Markets reacted negatively to the railways budget presented on Tuesday, after high expectations that Modi's government would use its first major economic policy statement to detail widespread reform.
The state-owned railway, the world's fourth-largest, has suffered from years of low investment and populist policies that have kept fares low. This has turned a once-mighty system into a slow, badly-congested network that crimps economic growth.
The railway costs the government's public finances around 300 billion rupees ($5 billion) a year in subsidies.
Read: FDI, high speed trains top offerings in reforms-oriented rail budget
"The bulk of our future projects will be... by the PPP model," railway minister Sadananda Gowda told Parliament in his first budget, referring to public-private partnerships.
Gowda's speech promised to get the railway's finances in order, complete long-delayed projects and jumpstart ambitious plans for high-speed rail, but was short on details of how these goals would be met and how foreign direct investment (FDI) would be attracted.
The government revised up planned spending to 654.45 billion rupees ($10.95 billion) for the year ending in March 2015, up 1.8 percent from an interim budget made in February by the last government.
It calculates investment in the network through public-private partnerships in 2014/15 to total 60.05 billion rupees, more than in the interim budget, but a fraction of the cash needed to overhaul the network.
Relic from British rule
The use of a railway budget separate from the national one is a relic of British rule, when the network was the country's major industrial asset and a major revenue earner. Finance Minister Arun Jaitley presents the full federal budget on Thursday.

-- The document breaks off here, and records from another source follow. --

-- ==== Sys2Proof/Machine/Return.lean ====
section
/-! DEFINITION. `TRET`: the return from a trap with the replay of the cancelled tile operations (05 R138, 06 R165, 09
R250, R251). -/

namespace Sys2Proof.Machine

/-- The replay of a list of cancelled operations in order: the operation that faults again, with its fault and every
younger one, or none. -/
def State.replayAll (s : State) (a : Nat) (l : List TOp) : State × Option (TFault × List TOp) :=
  match l with
  | [] => (s, none)
  | o :: r =>
    match s.ctx a with
    | none => (s, none)
    | some c =>
      let t := o.tin s a c
      let p := planOf o.form t
      match replayOp t o p with
      | .error f => (s, some (f, o :: r))
      | .ok g => (s.setCtx a (g c)).replayAll a r

/-- The record of an operation that meets a fault as it is replayed (R251, R376). -/
def replayRec (s : State) (a : Nat) (c : Ctx) (f : TFault) (l : List TOp) : TrapRec :=
  let k := c.capture
  let o := l.head?
  let resume := (k.map (·.resume)).getD c.pc
  let rep := (k.bind (·.rep)).map (·.k)
  { info := { cause := f.1, aux := f.2.1, faddr := BitVec.ofNat 64 f.2.2, slots := 1, unit := seqUnit a }
    bundle := (o.map (·.pos)).getD c.pc, resume := resume, tick := c.tick
    flags := 33 + (if s.accs.any fun x => x.cid == c.cid && x.kept then 2 else 0) + (if rep.isSome then 8 else 0) +
      (if c.late then 16 else 0)
    cancelled := l.length, tseq := (o.map (·.tseq)).getD 0, rep := rep.getD 0 }

/-- The replay list of the capture that a context holds. -/
def Ctx.replayList (c : Ctx) : List TOp := (c.capture.map (·.replay)).getD []

/-- The return once the bundle of `TRET` has committed: the replay list is re-issued; an operation that faults again
traps the interrupted stream anew once every operation replayed before it is complete (R250), and otherwise the stream
is restored. -/
def State.finishReturn (s : State) (a : Nat) : State :=
  match s.ctx a with
  | none => s
  | some c =>
    let r := s.replayAll a c.replayList
    match r.2 with
    | none => r.1.returnTrap a
    | some x =>
      match r.1.ctx a with
      | none => r.1
      | some c1 =>
        let rec0 := replayRec r.1 a c1 x.1 x.2
        if c1.window.all fun o => o.status == .done then r.1.takeTrap a rec0 x.2 true
        else r.1.setCtx a { c1 with refault := some (rec0.info, x.2) }

/-- Whether a replay that would fault must wait for the segment of the handler. -/
def Env.tretWaits (e : Env) : Bool :=
  match (e.s.replayAll e.a e.c.replayList).2 with
  | none => false
  | some _ =>
    match e.s.target e.a (CodePos.ofWord e.c.tvec) with
    | .wait => true
    | _ => false

/-- What `TRET` asks of the issue of its bundle: it waits for the handler's own tile operations (R165), and its bundle's
results must not collide with those it replays (R132, R133). -/
def reqTret : SlotReq := cReq fun e =>
  { illegal := e.c.capture.isNone || e.c.pend.any Pend.real
    hold := !(e.c.window.all fun o => o.status == .done || e.c.foreign o) || e.tretWaits
    next := .returns
    olds := ((e.c.capture.map (·.pend)).getD []).map fun p => { p with left := p.left + 1 }
    post := fun s => s.finishReturn e.a }

/-- `TRET` by itself. -/
def execTret (s : State) : Host.Outcome State Fault Refusal := issueForm 0 reqTret s

end Sys2Proof.Machine
end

"There is nothing in this entire budget which tells you how they will make it attractive for private sector," said Manish R. Sharma, executive director of capital projects and infrastructure at PwC India.

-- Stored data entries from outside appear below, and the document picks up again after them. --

/-- `RECORD_DROP_COMPLETE`: a drop whose witness is satisfied is complete on all four dies. A context's form is then
visible; a fence task has done its work (R337). -/
def execRecordDropComplete (i : Nat) (s : State) : Host.Outcome State Fault Refusal :=
  match s.drops[i]? with
  | none => .next s
  | some d =>
    if !d.sat && s.witFailed d.wit then .next (s.dropFails d)
    else if s.dropSat d then
      let s2 := ({ s with drops := s.drops.eraseIdx i } : State).dropRecord d.dom d.id
      .next (if d.task = 0 then s2.formLevel d.agent d.dom d.seq 5
        else s2.onTask d.task fun t => { t with count := t.count + 1 })
    else .next s

/-! ## Accesses from outside (R308, R396) -/

/-- A write from outside reaches the home of the flat view, so that a fresh load sees it (R193, R395); lines of records,
which are aliases of the flat view, keep what they hold (R277, log 22). -/
def State.outsideWrite (s : State) (addr : Nat) (bs : List Byte) : State :=
  let s1 := s.fwWrite addr bs
  let lo := physKey 0 0 addr
  let clear := fun (m : AL Byte) => m.filter fun e => !(decide (lo ≤ e.1) && decide (e.1 < lo + bs.length))
  { s1 with l2 := s1.l2.map fun l => if l.id = 0 then { l with dirty := clear l.dirty, kept := clear l.kept } else l }

/-- How much of device memory the host reaches: in recovery the first 1 GiB alone (R406). -/
def State.hostReach (s : State) : Nat := if s.recovery then 2 ^ 30 else 2 ^ 39

/-- `HOST_MEMORY_ACCESS`: the host reads device memory, or writes bytes of it; host copies are kept coherent with
memory. A read changes nothing. -/
def execHostMemoryAccess (addr : Nat) (wr : Option (List Byte)) (s : State) : Host.Outcome State Fault Refusal :=
  match wr with
  | none => .next s
  | some bs =>
    .next (if s.hostUp && decide (addr + bs.length ≤ s.hostReach) then s.outsideWrite addr bs else s)

/-- `PEER_MEMORY_ACCESS`: a peer reads or writes device memory by way of a port whose link is up. -/
def execPeerMemoryAccess (port addr : Nat) (wr : Option (List Byte)) (s : State) : Host.Outcome State Fault Refusal :=
  match wr with
  | none => .next s
  | some bs =>
    .next (if decide (port < 16) && !s.portsDown.contains port && decide (addr + bs.length ≤ 2 ^ 39) then
      s.outsideWrite addr bs
      else s)

/-! ## Soft errors (R380 to R382) -/

/-- One more error of a unit and kind, to be coalesced. -/
def State.countErr (s : State) (u : BitVec 32) (kind addr dom : Nat) : State :=
  if s.errs.any fun e => e.unit == u && e.kind == kind then
    { s with errs := s.errs.map fun e => if e.unit == u && e.kind == kind then { e with count := e.count + 1 } else e }
  else { s with errs := s.errs ++ [⟨u, kind, addr, dom, 1⟩] }

/-- A 32-bit counter that saturates (R390). -/
def bump (m : AL Nat) (k n : Nat) : AL Nat := AL.set 0 m k (Nat.min (AL.get 0 m k + 1) (2 ^ n - 1))

/-- The byte of an error record that names the domain (Table 19-4); 64 or more names none. -/
def domByte (dom : Nat) : Nat := if dom < 64 then dom + 64 else 0

/-- The unit path of an error in DRAM: its die is that of the address (R61). -/
def dramUnit (u : BitVec 32) (dram : Bool) (addr : Nat) : BitVec 32 :=
  if dram then unitPath (addr / 2 ^ 37 % 4) 0 0 12 (u.extractLsb' 0 19).toNat else u

/-- The class, the core and the index of a unit path. -/
def unitClass (u : BitVec 32) : Nat := (u.extractLsb' 19 4).toNat
def unitCore (u : BitVec 32) : Nat := (u.extractLsb' 29 3).toNat * 48 + (u.extractLsb' 25 4).toNat * 4 + (u.extractLsb' 23 2).toNat
def unitIndex (u : BitVec 32) : Nat := (u.extractLsb' 0 19).toNat

/-- How many units of a class a core has, for the classes of a core (Table 2-7). -/
def coreUnits (cls : Nat) : Nat :=
  match cls with
  | 0 => 4
  | 1 => 3
  | 2 => 64
  | 3 => 128
  | 5 => 2
  | 6 => 2
  | _ => 1

/-- How many units of a kind the keystone has (Table 2-5, Table 2-7). -/
def keystoneUnits (kind : Nat) : Nat :=
  match kind with
  | 0 => 8
  | 4 => 4
  | 6 => 16
  | _ => if kind ≤ 9 then 1 else 0

/-- Whether a unit path names a unit of the package (Table 2-6, Table 2-7). -/
def unitOk (u : BitVec 32) : Bool :=
  let die := (u.extractLsb' 29 3).toNat
  let spanCore := (u.extractLsb' 23 6).toNat
  let i := unitIndex u
  match unitClass u with
  | 9 => decide (die < 4) && spanCore == 0 && decide (i < 24)
  | 10 => decide (die < 4) && spanCore == 0 && decide (i < 24)
  | 11 => spanCore == 0 && ((decide (die < 4) && decide (i < 24)) || (die == 4 && i == 0))
  | 12 => decide (die < 4) && spanCore == 0
  | 13 => decide (die < 4) && spanCore == 0 && decide (i < 4)
  | 14 => spanCore == 0 && ((decide (die < 4) && decide (i < 3)) || (die == 4 && decide (i < 4)))
  | 15 => die == 4 && spanCore == 0 && decide (i % 4096 < keystoneUnits (i / 4096))
  | c => decide (die < 4) && decide (spanCore / 4 < 12) && decide (i < coreUnits c)

/-- `CORRECTED_ERROR` (R380): corrected in place and counted. An error names a unit of the package (R46). -/
def execCorrectedError (u0 : BitVec 32) (dram : Bool) (addr dom : Nat) (s : State) : Host.Outcome State Fault Refusal :=
  let u := dramUnit u0 dram addr
  if !unitOk u then .next s
  else
  let s1 := s.countErr u (if dram then 3 else 1) addr (domByte dom)
  .next (if dram then { s1 with dramCnt := bump s1.dramCnt u.toNat 32 } else { s1 with sramCnt := bump s1.sramCnt u.toNat 32 })

/-- The tiles of a core's contexts that lie in a tier: the names of context and tile. -/
def State.tilesIn (s : State) (core : Nat) (t : Tier) : List (Nat × Nat) :=
  s.ctxs.flatMap fun e => if coreOf e.1 == core then
    e.2.tiles.filterMap fun x => if x.2.tier == t then some (e.2.cid, x.1) else none else []

/-- The deck tiles that lie in a bank of a core, and the tiles that a weight plane of its trestle holds. -/
def State.bankTiles (s : State) (core bank : Nat) : List (Nat × Nat) :=
  s.ctxs.flatMap fun e => if coreOf e.1 == core then
    e.2.tiles.filterMap fun x => if x.2.tier == .deck && s.deckBankOf e.1 e.2 x.1 == bank then some (e.2.cid, x.1) else none else []
def State.planeTiles (s : State) (core plane : Nat) : List (Nat × Nat) :=
  s.ctxs.flatMap fun e => if coreOf e.1 == core then
    ((if plane = 0 then e.2.plane0 else e.2.plane1).toList.map fun p => (e.2.cid, p.tile)) else []

/-- What an uncorrectable error in the arrays of a context's sequencer strikes: a word of its bundle table, a segment in
its loop buffer, an operation in its tile window that has not started, or a result on its way in a shadow result buffer.
Table 2-7 numbers the four together: which of them it is, is a free choice (log 4, log 20). -/
def State.poisonSeq (s : State) (a addr : Nat) : State :=
  let s1 : State := { s with choices := s.choices + 1 }
  let table := 7 * 2 ^ 60 + a * 2 ^ 16 + 8 * (addr % 2048)
  match s.ctx a with
  | none => { s1 with poison := (table * 2) :: s.poison }
  | some c =>
    let keys := [table] ++ c.halves.map (fun h => lbKey a h.seg) ++
      (c.window.filter fun o => o.status == .waiting).map fun o => opKey c.cid o.tseq
    let n := Config.choose s.choices % (keys.length + c.pend.length)
    match keys[n]? with
    | some k => { s1 with poison := (k * 2) :: s.poison }
    | none => s1.onCtx a fun c => { c with pend := c.pend.mapIdx fun i p => if i == n - keys.length then { p with bad := true } else p }

/-- An uncorrectable error in the record cache of a die: a free choice among the records that it holds (log 20). -/
def State.poisonRec (s : State) (die : Nat) : State :=
  let mine := s.recs.filter fun r => r.die == die
  match mine[Config.choose s.choices % (mine.length + 1)]? with
  | some r => { s with choices := s.choices + 1, poison := (recKey die r.dom r.id * 2) :: s.poison }
  | none => { s with choices := s.choices + 1 }

/-- The mark that an uncorrectable error leaves (R381): a DRAM burst, a word of L2, of a scratchpad, of the vector registers
or of a sequencer's arrays, a word of a line of L1, a tile's granule, an accumulator of an update unit, or a record of the
die's record cache, which goes by the die's translation units, as Table 2-7 has no class for it. Which tile a word of the
deck, the pier or a weight plane belongs to, which line a word of an L1, and which accumulator of a unit, is not a place of
this model: it is a free choice (log 4, log 20). -/
def State.poisonMark (s : State) (u : BitVec 32) (dram : Bool) (addr : Nat) : State :=
  let word := fun (k : Nat) => { s with poison := (k / 8 * 8 * 2) :: s.poison }
  let tile := fun (l : List (Nat × Nat)) =>
    match l[Config.choose s.choices % (l.length + 1)]? with
    | some x => { s with choices := s.choices + 1, poison := (tileKey x.1 x.2 * 2) :: s.poison }
    | none => { s with choices := s.choices + 1 }
  let cached := fun (core : Nat) =>
    let mine := s.l1.filter fun l => l.core == core
    let pick := Config.choose s.choices % (mine.length + 1)
    let word := fun (l : L1Line) =>
      let e := (l.maps[Config.choose (s.choices + 1) % (l.maps.length + 1)]?).map (·.2)
      (e.map fun f => (physKey f.target f.port (f.pa / 65536 * 65536) + Config.choose (s.choices + 2) % 65536) / 8).toList
    { s with
      choices := s.choices + 3
      l1 := s.l1.map fun l => if (mine[pick]?) == some l then { l with bad := word l ++ l.bad } else l }
  if dram then { s with poison := (physKey 0 0 (addr / 64 * 64) * 2 + 1) :: s.poison }
  else
    let core := unitCore u
    match unitClass u with
    | 0 => s.poisonSeq (core * 4 + unitIndex u % 4) addr
    | 2 =>
      let b := unitIndex u % 64
      if decide (b < 12) && (s.ctx (core * 4 + b / 3)).isSome then
        word (9 * 2 ^ 60 + (core * 64 + b) * 65536 + addr * 8 % 65536)
      else tile (s.bankTiles core b)
    | 3 =>
      let off := unitIndex u % 128 * 65536 + addr * 8 % 65536
      if s.shares.any fun h => h.core == core && decide (h.base ≤ off) && decide (off < h.base + h.size) &&
          s.ctxs.any fun e => e.2.task == h.task && e.2.inst == h.inst && e.2.team == h.team && e.2.cnum == h.k &&
            decide (h.base + e.2.spLimit ≤ off)
      then tile (s.tilesIn core .pier)
      else word (spKey core off)
    | 4 => cached core
    | 5 => tile (s.planeTiles core (unitIndex u))
    | 9 => word (physKey 0 0 addr)
    | 10 =>
      let mine := s.lines.filter fun l => l.tag.home == (u.extractLsb' 29 3).toNat * 24 + unitIndex u
      let pick := mine[Config.choose s.choices % (mine.length + 1)]?
      { s with
        choices := s.choices + 1
        lines := s.lines.map fun l => if pick.any fun x => x.tag == l.tag then { l with bad := true } else l }
    | 13 => s.poisonRec (u.extractLsb' 29 3).toNat
    | _ => s

/-- `UNCORRECTABLE_ERROR` (R381): the word or burst is poisoned, and an error record is written. The syndrome is not
given (log 20). An error names a unit of the package (R46). -/
def execUncorrectableError (u0 : BitVec 32) (dram : Bool) (addr dom : Nat) (s : State) : Host.Outcome State Fault Refusal :=
  let u := dramUnit u0 dram addr
  if !unitOk u then .next s
  else .next ((s.poisonMark u dram addr).errRecord (if dram then 4 else 2) u (domByte dom) 1 addr 0)

end Sys2Proof.Machine
end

"Given that in the past PPP has not taken off in railways...it would be very important to see how they come up with implementable mechanisms which the private sector will buy," he said.
Stock investors also expressed doubts about the prospects for PPPs, with shares in railway-related stocks falling after the speech. Texmaco Rail & Engineering fell 8 percent and was down 20 percent by 0940 GMT while Titagarh Wagons dropped 5%.

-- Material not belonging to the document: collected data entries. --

/-- Whether a die is owed to an instance at priority 4 that was accepted before one and does not fit. -/
def State.owed (s : State) (g : GInst) (die : Nat) : Bool :=
  s.insts.any fun h => s.waiting h && h.eff == 4 && decide (h.task < g.task) && !s.fits h && s.dieCould h.dom h.kernel.teams die

/-- Whether an instance fits somewhere on a die that is owed to no other. -/
def State.mayPlace (s : State) (g : GInst) : Bool :=
  s.ownTurn g && anchors.any fun x => s.fitsAt g x.1 x.2.1 x.2.2 && !s.owed g x.1

/-- Whether an instance may be placed on a die now: the die is owed to no other, no earlier one of its task is unplaced,
and none that is considered before it can be placed. -/
def State.turnOf (s : State) (g : GInst) (die : Nat) : Bool :=
  s.ownTurn g && !s.owed g die && s.insts.all fun h =>
    (h.task == g.task && h.num == g.num) || !s.waiting h || !h.first? g || !s.mayPlace h

/-! ## Scratchpad shares (R58, R348, R352) -/

/-- Bytes of storage from a key are cleared to zero. -/
def State.clearKeys (s : State) (lo n : Nat) : State :=
  { s with
    mem := s.mem.filter fun e => !(decide (lo ≤ e.1) && decide (e.1 < lo + n))
    poison := s.poison.filter fun p => !(decide (lo ≤ p / 2) && decide (p / 2 < lo + n)) }

/-- A share is given to a team context; what another domain left there is cleared first. -/
def State.claimShare (s : State) (task inst team k core size dom : Nat) : State :=
  let b := s.shareBase core size
  let hits := fun (h : Share) => !h.live && h.core == core && decide (h.base < b + size) && decide (b < h.base + h.size)
  let s1 := (s.shares.filter fun h => hits h && h.dom != dom).foldl (fun (s : State) h =>
    let lo := Nat.max b h.base
    s.clearKeys (spKey core lo) (Nat.min (b + size) (h.base + h.size) - lo)) s
  let rest := s1.shares.flatMap fun h =>
    if hits h then
      (if h.base < b then [{ h with size := b - h.base }] else []) ++
        (if b + size < h.base + h.size then [{ h with base := b + size, size := h.base + h.size - (b + size) }] else [])
    else [h]
  { s1 with shares := rest ++ [⟨task, inst, team, k, core, b, size, dom, true⟩] }

/-- The shares of a team are released. -/
def State.dropShares (s : State) (task inst team : Nat) : State :=
  { s with shares := s.shares.map fun h =>
      if h.task == task && h.inst == inst && h.team == team then { h with live := false } else h }

/-! ## Banks (R43, R65) -/

/-- The registers of a bank. -/
def bankKeys (bank : Nat) (k : Nat) : Bool := decide (bank * 256 ≤ k) && decide (k < bank * 256 + 256)

/-- The poison of a range of keys, each mark relative to the range. -/
def State.poisonIn (s : State) (lo n : Nat) : List Nat :=
  (s.poison.filter fun p => decide (2 * lo ≤ p) && decide (p < 2 * (lo + n))).map fun p => p - 2 * lo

"Budgeted outlay is looking below expectations as the government is looking for more private partnerships now than in previous occasions," said Deven Choksey, managing director at KR Choksey securities.
Reform of the railways has long proven politically sensitive. Successive governments have backed away from modernization, preferring instead to use the system to provide cheap transport for voters, and jobs for 1.3 million people.